Healthc Inform Res Search


Healthc Inform Res > Volume 16(3); 2010 > Article
Kam, Sung, and Park: Prediction of Daily Patient Numbers for a Regional Emergency Medical Center using Time Series Analysis



To develop and evaluate time series models to predict the daily number of patients visiting the Emergency Department (ED) of a Korean hospital.


Data were collected from the hospital information system database. In order to develop a forecasting model, we used, 2 years of data from January 2007 to December 2008 data for the following 3 consecutive months were processed for validation. To establish a Forecasting Model, calendar and weather variables were utilized. Three forecasting models were established: 1) average; 2) univariate seasonal auto-regressive integrated moving average (SARIMA); and 3) multivariate SARIMA. To evaluate goodness-of-fit, residual analysis, Akaike information criterion and Bayesian information criterion were compared. The forecast accuracy for each model was evaluated via mean absolute percentage error (MAPE).


The multivariate SARIMA model was the most appropriate for forecasting the daily number of patients visiting the ED. Because it's MAPE was 7.4%, this was the smallest among the models, and for this reason was selected as the final model.

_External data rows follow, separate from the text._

-- ==== Sys2Proof/Laws/Memory.lean ====
section
/-! SUPPORT. The source space: every operation keeps its canonical form, a read after a write gives the byte written, and a
write leaves every other byte alone (spec/20_memory.md R60, R73). -/

namespace Sys2Proof.Machine

theorem Memory.wfFrom_cons (lo b : Nat) (v : Byte) (m : Memory) :
    Memory.wfFrom lo ((b, v) :: m) = true ↔ lo ≤ b ∧ v ≠ srcUnwritten ∧ Memory.wfFrom (b + 1) m = true := by
  simp [Memory.wfFrom, and_assoc]

theorem Memory.wfFrom_mono {lo hi : Nat} (h : lo ≤ hi) : ∀ {m : Memory}, Memory.wfFrom hi m = true → Memory.wfFrom lo m = true
  | [], _ => rfl
  | (b, v) :: m, hm => by
    rw [Memory.wfFrom_cons] at hm ⊢
    exact ⟨by omega, hm.2⟩

theorem Memory.wfFrom_write (a : Nat) (x : Byte) :
    ∀ (lo : Nat) (m : Memory), lo ≤ a → Memory.wfFrom lo m = true → Memory.wfFrom lo (Memory.write m a x) = true
  | lo, [], ha, _ => by
    by_cases hx : x = srcUnwritten <;> simp [Memory.write, hx, Memory.wfFrom, ha]
  | lo, (b, v) :: m, ha, hm => by
    have hm' := (Memory.wfFrom_cons ..).1 hm
    unfold Memory.write
    split
    · split
      · exact hm
      · next hx => exact (Memory.wfFrom_cons ..).2 ⟨ha, hx, (Memory.wfFrom_cons ..).2 ⟨by omega, hm'.2⟩⟩
    · split
      · split
        · exact Memory.wfFrom_mono (by omega) hm'.2.2
        · next hab hx => subst hab; exact (Memory.wfFrom_cons ..).2 ⟨ha, hx, hm'.2.2⟩
      · exact (Memory.wfFrom_cons ..).2
          ⟨hm'.1, hm'.2.1, Memory.wfFrom_write a x (b + 1) m (by omega) hm'.2.2⟩

/-- A write keeps the canonical form. -/
theorem Memory.wf_write {m : Memory} (a : Nat) (x : Byte) (h : Memory.wf m = true) : Memory.wf (Memory.write m a x) = true :=
  Memory.wfFrom_write a x 0 m (Nat.zero_le a) h

theorem Memory.wfFrom_ofBytes : ∀ (a : Nat) (bs : List Byte), Memory.wfFrom a (Memory.ofBytes a bs) = true
  | _, [] => rfl
  | a, x :: bs => by
    unfold Memory.ofBytes
    split
    · exact Memory.wfFrom_mono (Nat.le_succ a) (Memory.wfFrom_ofBytes (a + 1) bs)
    · next hx => exact (Memory.wfFrom_cons ..).2 ⟨Nat.le_refl a, hx, Memory.wfFrom_ofBytes (a + 1) bs⟩

/-- A source written as a whole is in canonical form. -/
theorem Memory.wf_ofBytes (bs : List Byte) : Memory.wf (Memory.ofBytes 0 bs) = true := Memory.wfFrom_ofBytes 0 bs

/-- Below the lowest index nothing is listed. -/
theorem Memory.read_below {a : Nat} : ∀ {lo : Nat} {m : Memory}, a < lo → Memory.wfFrom lo m = true →
    Memory.read m a = srcUnwritten
  | _, [], _, _ => rfl
  | lo, (b, v) :: m, ha, hm => by
    rw [Memory.wfFrom_cons] at hm
    rw [Memory.read, if_neg (by omega)]
    exact Memory.read_below (lo := b + 1) (by omega) hm.2.2

theorem Memory.read_writeFrom (a : Nat) (x : Byte) (c : Nat) :
    ∀ (lo : Nat) (m : Memory), Memory.wfFrom lo m = true →
      Memory.read (Memory.write m a x) c = if c = a then x else Memory.read m c
  | _, [], _ => by
    unfold Memory.write
    split
    · next hx => split <;> simp [Memory.read, hx]
    · rcases eq_or_ne c a with rfl | hc
      · simp [Memory.read]
      · simp [Memory.read, hc, Ne.symm hc]
  | lo, (b, v) :: m, hm => by
    have hm' := (Memory.wfFrom_cons ..).1 hm
    unfold Memory.write
    by_cases hab : a < b
    · rw [if_pos hab]
      by_cases hx : x = srcUnwritten
      · rw [if_pos hx]
        split
        · next hc =>
          subst hc; rw [hx]
          exact Memory.read_below (lo := b) hab ((Memory.wfFrom_cons ..).2 ⟨Nat.le_refl b, hm'.2⟩)
        · rfl
      · rw [if_neg hx]
        rcases eq_or_ne c a with rfl | hc
        · simp [Memory.read]
        · simp [Memory.read, hc, Ne.symm hc]
    · rw [if_neg hab]
      by_cases hae : a = b
      · rw [if_pos hae]
        subst hae
        by_cases hx : x = srcUnwritten
        · rw [if_pos hx]
          by_cases hc : c = a
          · rw [if_pos hc, hc, hx]
            exact Memory.read_below (Nat.lt_succ_self a) hm'.2.2
          · rw [if_neg hc]
            simp [Memory.read, Ne.symm hc]
        · rw [if_neg hx]
          by_cases hc : c = a
          · simp [Memory.read, hc]
          · simp [Memory.read, hc, Ne.symm hc]
      · rw [if_neg hae]
        by_cases hbc : b = c
        · subst hbc; simp [Memory.read, Ne.symm hae]
        · simp only [Memory.read, if_neg hbc]
          exact Memory.read_writeFrom a x c (b + 1) m hm'.2.2

/-- A read after a write: the byte written at its index, the old byte everywhere else. -/
theorem Memory.read_write {m : Memory} (a : Nat) (x : Byte) (c : Nat) (h : Memory.wf m = true) :
    Memory.read (Memory.write m a x) c = if c = a then x else Memory.read m c :=
  Memory.read_writeFrom a x c 0 m h

/-- What a source written as a whole reads as. -/
theorem Memory.read_ofBytes (c : Nat) : ∀ (a : Nat) (bs : List Byte), a ≤ c →
    Memory.read (Memory.ofBytes a bs) c = bs.getD (c - a) srcUnwritten
  | _, [], _ => rfl
  | a, x :: bs, ha => by
    by_cases hc : c = a
    · subst hc
      unfold Memory.ofBytes
      split
      · next hx => rw [Memory.read_below (Nat.lt_succ_self c) (Memory.wfFrom_ofBytes ..)]; simp [hx]
      · simp [Memory.read]
    · have e : c - a = c - (a + 1) + 1 := by omega
      have ih := Memory.read_ofBytes c (a + 1) bs (by omega)
      unfold Memory.ofBytes
      split
      · rw [ih, e, List.getD_cons_succ]
      · rw [Memory.read, if_neg (Ne.symm hc), ih, e, List.getD_cons_succ]

end Sys2Proof.Machine
end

This study applied explanatory variables to a multivariate SARIMA model. The multivariate SARIMA model exhibits relativelyhigh reliability and forecasting accuracy. The weather variables play a part in predicting daily ED patient volume.

I. Introduction

In recent years, supply has failed to keep up with continuous increases in the demand for emergency medical services [1], which has resulted in problems with overcrowding in Emergency Departments (ED) [2-4]. ED overcrowding has been shown to affect not only patient satisfaction, but also the quality of treatment and prognosis [5-8]. A variety of measures have been taken thus far to address this ED crowding problem [9-11], including staff supplementation, expansions of beds and spaces, diversification of test equipment, the establishment of walk-in clinics for the treatment of light illnesses, hallways, operation of observation units, and allocations of staff and resources according to demand [12,13]. Several studies concerning demand forecasting for allocation of staff and resources have been already been conducted [14-16]. In the emergency medical services field, Spencer et al. previously attempted to forecast demand in the ED using a variety of time series analysis methods [17], and Sun et al. [18]. forecasted the numbers of daily patients in individual ED by considering multivariate factors. Lee et al. [19] employed multiple linear regressions to analyze the factors affecting the number of patients visiting ED in Korea. However, thus far, no studies have been conducted regarding forecasts of the daily numbers of patients visiting ED.
The principal objective of this study was to construct a model by which the number of patients visiting a regional emergency center per day could be predicted, considering calendar and weather data using a moving average, univariate seasonal auto-regressive integrated moving average (SARIMA) and multivariate SARIMA; these models were compared and evaluated.

II. Methods

1. Data Sources

This study was conducted according to a retrospective study design that utilizes a dataset extracted from a tertiary hospital information system (HIS) database. The data utilized for analysis include 189,511 events involving patients who visited the ED from January 2007 to March 2009, excluding their identities (names and hospital numbers). The data for the first two years (Jan. 2007 to Dec. 2008) were used to construct the demand forecast model, whereas those from the past three months (Jan. to Mar. 2009) were used to evaluate the model. Weather data were acquired from the weather agency's website [20].

2. Ethical Consideration

This study employed the summed numbers of patients visiting the ED per day, and utilized no identifications or patients' personal information. Therefore, this study was not subject to review by the Institutional Review Board.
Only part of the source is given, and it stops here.